Clearly $\#(\text{hal}\left(p\right)\cap{^{*}}A)=\infty$ implies 2. My problem is: is the converse true?
Attempt 1: Suppose that $\exists x\in\text{hal}\left(p\right)\cap{^{*}}A\cap\left\{ p\right\} ^{c}$, i.e., $\exists\epsilon\in\mathbb{I}\smallsetminus\left\{ 0\right\}$ such that $p+\epsilon\in{^{*}}A$ (where $\mathbb{I}$ is the ring of infinitesimals). In particular, $A$ is infinite.
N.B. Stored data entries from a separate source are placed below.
-- ==== Sys2Proof/Machine/Host.lean ====
section
/-! DEFINITION. Access frames arriving on the four routes, their delivery on the Grove link, and the commands a host gives as writes of objects
(chapters 05 to 19). -/

namespace Sys2Proof.Machine

/-! ### Routes -/

/-- Does the vicinity port answer (R551, R554, R560)? In every power mode, from the field alone. -/
def vicUp (s : State) : Bool :=
  s.pw.field && !mget s.ports.inReset Route.vicinity.num false && decide (s.ports.vic ≠ .powerOff) && decide (obj s Obj.VicinityEnable = 1) && !portsDead s

/-- Is a route able to bring an access frame to the core: VIO for SPI (R59), the slave engine, the vicinity port, a connection or the window of R605? -/
def portUp (s : State) (r : Route) : Bool :=
  match r with
  | .spi => s.ports.vioOk && !portsDead s
  | .lysef => slaveUp s
  | .vicinity => vicUp s
  | .grove p => isFull s && (if p = 256 then s.radio.compatWindow else connected s p)

/-- The bits of bytes as SDO changes them and SDI is sampled: most significant bit first (R532). -/
def bitsOfBytes (l : List Byte) : List Bool := l.flatMap (fun b => [7, 6, 5, 4, 3, 2, 1, 0].map b.getLsbD)

/-- The edge that opens an SPI transaction releases the port's reset (R121, R559), its status byte is sampled (R534), and the SCK level there selects mode 0
or 3; in mode 0 the edge drives the first SDO bit (R532; log entry 95). -/
def openTransaction (s : State) (r : Route) (sckHigh : Bool) : State :=
  match r with
  | .spi => { s with ports := { s.ports with
      inReset := mset s.ports.inReset Route.spi.num false, spiStatus := portStatus s, spiMode3 := sckHigh
      sdoFirst := if sckHigh then none else (bitsOfBytes (bytesOf 1 (portStatus s))).head? } }
  | _ => s

/-- What SDO carries in a transaction (R532, R533, R539): the port status and 0xFF through the request, high through the turnaround, then the direct
response. -/
def spiShift (f : Frame) (s : State) : State :=
  let n := if f.len.toNat ≤ 240 then f.len.toNat else 0
  let resp := match mfind s.ports.out Route.spi.num with
    | some x => respBytes x
    | none => []
  { s with ports := { s.ports with
    spiSdo := bitsOfBytes (bytesOf 1 s.ports.spiStatus ++ List.replicate (7 + n) 0xFF) ++ List.replicate (obj s Obj.SpiTurnaround) true ++ bitsOfBytes resp } }

/-- Give a Grove peer its response: queued at class 2, or held until a slot is free, under its MAC tag where it has one (R569, R598). -/
def deliverGrove (s : State) (p : Nat) (own : Option (Nat × TagUse)) (x : Resp) : State :=
  let b := respBytes x
  if responseRoom s p b then queueResponse (match own with
    | some e => freeTag s e.1
    | none => s) p b
  else
    let t := match own with
      | some e => putTag s e.1 { e.2 with phase := .held 0 x }
      | none => s
    { t with radio := { t.radio with heldResp := t.radio.heldResp ++ [(p, own.map (·.1), b)] } }

/-- The response to a Grove frame as the access leaves it; PENDING is never sent (R569). A malformed frame, and one whose tag another request holds, has no tag
of its own. -/
def sendGrove (p : Nat) (op : Op) (f : Frame) (s : State) : State :=
  match mfind s.ports.out (Route.grove p).num with
  | none => s
  | some x =>
    let slot := tagSlot (.grove p) f.tag.toNat
    if x.status = stPending then s
    else deliverGrove s p (if x.tag ≤ 3 ∧ (mfind s.ports.tags slot).isNone then some (slot, ⟨.grove p, op, f, .done x⟩) else none) x

/-- An access frame arrives on a route. A route that does not answer stays silent; so does a Lysef slave engine that the request itself has put into reset
(R21). -/
def frameIn (s : State) (r : Route) (op : Op) (f : Frame) (late : Bool) : Res :=
  if !portUp s r then ok s
  else match r, access (openTransaction s r f.sckHigh) r op f late with
    | .grove p, .next t => ok (sendGrove p op f t)
    | .spi, .next t => ok (spiShift f t)
    | .lysef, .next t => ok (if t.lm.running then dropTags t .lysef else t)
    | _, x => x

/-- The result of a PENDING request crosses into its port and is held under its tag (R166, R482); a Grove peer's is queued (R569). -/
def execHeldResponseReady (r : Route) (tag : Nat) (s : State) : Res :=
  let slot := tagSlot r tag
  let give : TagUse → Resp → State → State := fun u x s => match r with
    | .grove p => deliverGrove s p (some (slot, u)) x
    | _ => holdResp s slot x
  match mfind s.ports.tags slot with
  | none => ok s
  | some u =>
    match u.phase with
    | .done x => ok (give u x s)
    | .awaitTxn n x => when (durable s n) s (give u x)
    | _ => ok s

/-! ### Access frames (Table 05.4) -/

/-- READ (R160). -/
def execRead (r : Route) (f : Frame) (late : Bool) (s : State) : Res :=
  frameIn s r .read f late

/-- WRITE (R138, R159). -/
def execWrite (r : Route) (f : Frame) (late : Bool) (s : State) : Res :=
  frameIn s r .write f late

/-- READ_NEXT (R162). -/
def execReadNext (r : Route) (f : Frame) (late : Bool) (s : State) : Res :=
  frameIn s r .readNext f late

/-- BEGIN (R170). -/
def execBeginSeq (r : Route) (f : Frame) (s : State) : Res :=
  frameIn s r .beginSeq f false

/-- COMMIT (R175). -/
def execCommit (r : Route) (f : Frame) (late : Bool) (s : State) : Res :=
  frameIn s r .commit f late

/-- ABORT (R177). -/
def execAbort (r : Route) (f : Frame) (s : State) : Res :=
  frameIn s r .abort f false

/-- EXEC (R160). -/
def execExecObj (r : Route) (f : Frame) (late : Bool) (s : State) : Res :=
  frameIn s r .exec f late

/-- STATUS (R166): answered by the port (R536). -/
def execStatus (r : Route) (f : Frame) (s : State) : Res :=
  frameIn s r .status f false

/-- NOP (R160): answered by the port (R536). -/
def execNop (r : Route) (f : Frame) (s : State) : Res :=
  frameIn s r .nop f false

/-- Is an operation one of those on objects? -/
def onObject (op : Op) : Bool := decide (op = .read) || decide (op = .readNext) || decide (op = .write) || decide (op = .exec)

/-- LOCK_STAGE (R172, R173): an access to an object that carries LOCK and not LAST. -/
def execLockStage (r : Route) (op : Op) (f : Frame) (s : State) : Res :=
  if onObject op && f.flags.getLsbD 0 && !f.flags.getLsbD 1 then frameIn s r op f false else ok s

/-- LAST_COMMIT (R159): a locked WRITE or EXEC that carries LAST. -/
def execLastCommit (r : Route) (op : Op) (f : Frame) (late : Bool) (s : State) : Res :=
  if (decide (op = .write) || decide (op = .exec)) && f.flags.getLsbD 0 && f.flags.getLsbD 1 then frameIn s r op f late else ok s

/-! ### A host's commands, each one access frame -/

/-- The lowest free tag of a route, which a host gives its next request (log entry 44); 0 when all are in use. -/
def nextTag (s : State) (r : Route) : Nat := ([0, 1, 2, 3].find? (fun t => (mfind s.ports.tags (tagSlot r t)).isNone)).getD 0

/-- The frame a host sends: no flags, CRC in place (Table 05.3). -/
def hostFrame (op : Op) (tag key : Nat) (data : List Byte) : Frame :=
  let f : Frame := ⟨0, BitVec.ofNat 8 tag, BitVec.ofNat 16 (key / 256), BitVec.ofNat 8 (key % 256), BitVec.ofNat 8 data.length, data, 0, none, true, false⟩
  { f with crc := BitVec.ofNat 16 (crc16 (frameBytes op f)) }

/-- A host's request over a route, with tag and CRC as the route wants them. -/
def hostAccess (s : State) (r : Route) (op : Op) (key : Nat) (data : List Byte) : Res := frameIn s r op (hostFrame op (nextTag s r) key data) false

/-- A host writes an object over a route. -/
def hostWrite (s : State) (r : Route) (key : Nat) (data : List Byte) : Res := hostAccess s r .write key data

/-- A host executes an X object over a route. -/
def hostExec (s : State) (r : Route) (key : Nat) (data : List Byte) : Res := hostAccess s r .exec key data
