/-- R518, R510, R525, R528, R529: what the master does by itself. -/
def Obligations.LysefMasterEvents : Prop :=
  ∀ (s : State) (addr : Byte) (b : Bool) (base : Nat),
    (masterUp s = true → obj s Obj.LysefNewPoll ≠ 0 → s.lm.openSlaves = [] ∨ obj s Obj.LysefBreakDefer = 0 →
      Runs .lysefNewPoll s fun t =>
        t.lm.search.map (·.newOnly) = some true ∧ obj t Obj.LysefSearchStatus = 1 ∧
        Only [(Obj.LysefSearchStatus, Obj.LysefSearchStatus)] [.lm, .free] s t) ∧
    (masterUp s = true → obj s Obj.LysefNewPoll ≠ 0 → s.lm.openSlaves ≠ [] → obj s Obj.LysefBreakDefer ≠ 0 →
      Runs .lysefNewPoll s fun t => t.lm.deferred = some true ∧ t.lm.search = s.lm.search ∧ Only [] [.lm] s t) ∧
    (masterUp s = true → obj s Obj.LysefTimeInterval ≠ 0 →
      Runs .lysefTimeBroadcast s fun t => t.lm.frame = masterFrame 0 0x20 (bytesOf 8 (t48 s)) true ∧ Only [] [.lm] s t) ∧
    (masterUp s = true → s.lm.deferred = some b →
      Runs .lysefBreakDeferExpiry s fun t =>
        t.lm.search.map (·.newOnly) = some b ∧ t.lm.deferred = none ∧ t.lm.openSlaves = [] ∧
        Only [(Obj.LysefSearchStatus, Obj.LysefSearchStatus)] [.lm, .free] s t) ∧
    (masterUp s = true → obj s Obj.LysefLostLimit ≤ mget s.lm.noAnswer addr.toNat 0 → s.lm.lost.contains addr.toNat = false →
      Runs (.lysefDeviceLost addr) s fun t =>
        t.lm.lost.contains addr.toNat = true ∧ (eventRoom s = true → queued t 0x5005 (t48 s) [addr.toNat] = true) ∧
        Only [(Obj.EventsLost, Obj.EventsLost)] [.lm, .tally, .clk] s t) ∧
    (masterUp s = true → 404 * obj s Obj.LsnsGain < base ∨ s.pw.bus = false →
      Runs (.lysefBusFault base) s fun t =>
        t.lm.fault = true ∧ masterUp t = false ∧ t.lm.search = none ∧ (s.lm.search.isSome = true → obj t Obj.LysefSearchStatus = 3) ∧
        (eventRoom s = true → queued t 0x5006 (t48 s) [] = true) ∧
        Only [(Obj.LysefSearchStatus, Obj.LysefSearchStatus), (Obj.EventsLost, Obj.EventsLost)] [.lm, .tally, .clk] s t) ∧
    (s.lm.running = true → s.lm.fault = true →
      Runs .lysefFaultRetry s fun t => t.lm.fault = false ∧ t.lm.openSlaves = [] ∧ Only [] [.lm] s t)

/-! ### SPI tail and vicinity port -/

/-- R537, R542 to R549: the SPI tail shows the response that became ready first; the vicinity port answers the ISO/IEC 15693 requests of its state. The states
of ISO/IEC 15693 are presumed (log entry 47). -/
def Obligations.TailAndVicinity : Prop :=
  ∀ (s : State) (slot maskLen : Nat) (x : Resp) (mode16 option late : Bool) (mask uid : BitVec 64) (m : VicMode) (mfr : Byte) (form : IsoForm) (op : Op) (f : Frame)
      (d : ObjDef),
    (portUp s .spi = true → firstHeld s = some (slot, x) →
      Runs .spiTailFrame s fun t => t.ports.spiTail = respBytes x ∧ t.ports.spiSdo = bitsOfBytes (respBytes x) ∧ mfind t.ports.tags slot = none ∧ Only [] [.ports] s t) ∧
    (portUp s .spi = true → firstHeld s = none →
      Runs .spiTailFrame s fun t => t.ports.spiTail = [0xFF] ∧ t.ports.tags = s.ports.tags ∧ Only [] [.ports] s t) ∧
    (vicUp s = true → s.ports.vic ≠ .quiet → maskLen ≤ 60 → vicinityUid s % 2 ^ maskLen = mask.toNat % 2 ^ maskLen →
      Runs (.inventory mode16 none maskLen mask) s fun t =>
        t.ports.vicOut = [0x00, 0x00] ++ uidOnAir s ∧
        t.ports.vicSlot = (if mode16 then vicinityUid s / 2 ^ maskLen % 16 else 0) ∧ t.ports.vic = s.ports.vic ∧ Only [] [.ports] s t) ∧
    (vicUp s = true → s.ports.vic = .quiet →
      Runs (.inventory mode16 none maskLen mask) s fun t => t.ports.vicOut = [] ∧ t.ports.vic = .quiet ∧ Only [] [.ports] s t) ∧
    (vicUp s = true → uid.toNat = vicinityUid s →
      Runs (.stayQuiet uid) s fun t => t.ports.vic = .quiet ∧ t.ports.vicOut = [] ∧ Only [] [.ports] s t) ∧
    (vicUp s = true → uid.toNat = vicinityUid s →
      Runs (.select uid) s fun t => t.ports.vic = .selected ∧ t.ports.vicOut = [0x00] ∧ Only [] [.ports] s t) ∧
    (vicUp s = true → uid.toNat ≠ vicinityUid s → s.ports.vic = .selected →
      Runs (.select uid) s fun t => t.ports.vic = .ready ∧ t.ports.vicOut = [] ∧ Only [] [.ports] s t) ∧
    (vicUp s = true → vicAddressed s m = true →
      Runs (.resetToReady m) s fun t => t.ports.vic = .ready ∧ t.ports.vicOut = [0x00] ∧ Only [] [.ports] s t) ∧
    (vicUp s = true → vicAddressed s m = true →
      Runs (.getSystemInformation m) s fun t =>
        t.ports.vicOut = [0x00, 0x08] ++ uidOnAir s ++ bytesOf 1 (obj s Obj.SiliconRevision) ∧ t.ports.vic = s.ports.vic ∧ Only [] [.ports] s t) ∧
    (vicUp s = true → form = .intact ∨ form = .short → m = .nonAddressed ∨ vicAddressed s m = false ∨ mfr.toNat ≠ obj s Obj.IcManufacturerCode →
      Runs (.vicinityAccess m option mfr op f late form) s fun t => t.ports.vicOut = [] ∧ Only [] [.ports] s t) ∧
    (vicUp s = true →
      Runs (.vicinityAccess m option mfr op f late .badCrc) s fun t =>
        t.ports.vicOut = [] ∧ obj t Obj.VicinityFrameErrors = next32 (obj s Obj.VicinityFrameErrors) ∧
        Only [(Obj.VicinityFrameErrors, Obj.VicinityFrameErrors)] [.ports] s t) ∧
    (vicUp s = true → m ≠ .nonAddressed → vicAddressed s m = true →
      Runs (.vicinityAccess m option mfr op f late .unsupported) s fun t =>
        t.ports.vicOut = [0x01, 0x01] ∧ Only [(Obj.VicinityFrameErrors, Obj.VicinityFrameErrors)] [.ports] s t) ∧
    (vicUp s = true → m = .nonAddressed ∨ vicAddressed s m = false →
      Runs (.vicinityAccess m option mfr op f late .unsupported) s fun t => t.ports.vicOut = [] ∧ Only [] [.ports] s t) ∧
    (vicUp s = true → m ≠ .nonAddressed → vicAddressed s m = true → mfr.toNat = obj s Obj.IcManufacturerCode →
      Runs (.vicinityAccess m option mfr op f late .short) s fun t =>
        t.ports.vicOut = [0x01, 0x02] ∧ Only [(Obj.VicinityFrameErrors, Obj.VicinityFrameErrors)] [.ports] s t) ∧
    (vicUp s = true → m ≠ .nonAddressed → vicAddressed s m = true → mfr.toNat = obj s Obj.IcManufacturerCode →
      Runs (.vicinityAccess m true mfr op f late .intact) s fun t =>
        t.ports.vicOut = [0x01, 0x03] ∧ Only [(Obj.VicinityFrameErrors, Obj.VicinityFrameErrors)] [.ports] s t) ∧
    (m ≠ .nonAddressed → vicAddressed s m = true → mfr.toNat = obj s Obj.IcManufacturerCode → frameReady s .vicinity .read f = true →
      lookup s.code f.index.toNat f.sub.toNat = .obj d → d.kind = .rw ∨ d.kind = .rwc →
      Runs (.vicinityAccess m false mfr .read f false .intact) s fun t =>
        t.ports.vicOut = [0x00] ++ respBytes ⟨stOk, f.tag.toNat, f.index.toNat, f.sub.toNat, (bytesOf d.size (obj s (frameKey f))).take 240⟩ ∧
        Only [] [.ports, .front, .clk] s t)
If $p$ is an interior point of $A$, then $\forall n\in\mathbb{N}, p+n\epsilon\in{^{*}}A$. If not, I don't know how to find infinite members of $\text{hal}\left(p\right)\cap{^{*}}A$.
Attempt 2: Suppose that $\exists(x_n)_n\subseteq B_\epsilon(p)\cap A$, with all $x_n$ diferents and $\epsilon\in\mathbb{R}_{>0}$ fixed. I.e., $\forall n\in \mathbb{N},x_n\in B_\epsilon(p)\cap A$ and $\forall n\in \mathbb{N}, \forall m\in \mathbb{N}\smallsetminus{n}, x_n\neq x_m$. By transfer, I obtain infinite (differents) members of $^*A$, etc.
I also tried to find a counterexample, without luck. Examples:
- $A=\{1/n\}_{n\in\mathbb{N}}$, $p=0$. Then $(1/n)_{n\in \mathbb{N}}\rightarrow p$ but $\forall n\in\mathbb{N},1/n\in A$ implies $\forall n\in{^*}\mathbb{N},1/n\in{^*}A$ by transfer and $1/n\simeq p$ for $n\in\mathbb{N}_\infty$.
- Let $A$ be an interval with end points $a,b$ and let $p$ be a limit point of $A$ that it's not an interior point of $A$. Then $p\in\{a,b\}$ and therefore $\forall n\in\mathbb{N},a+n\epsilon\in\text{hal}\left(p\right)\cap{^{*}}A$ or $\forall n\in\mathbb{N},b-n\epsilon\in\text{hal}\left(p\right)\cap{^{*}}A$.
Okay, I solved it, and it's trivial, and it's a simple problem of calculus: if $x_{n}\rightarrow p$ then exists infinite differents $x_n$ (proof by contradicton). Then, by transfer, exists infinite differents $x_N$.
If someone want more details, tell me.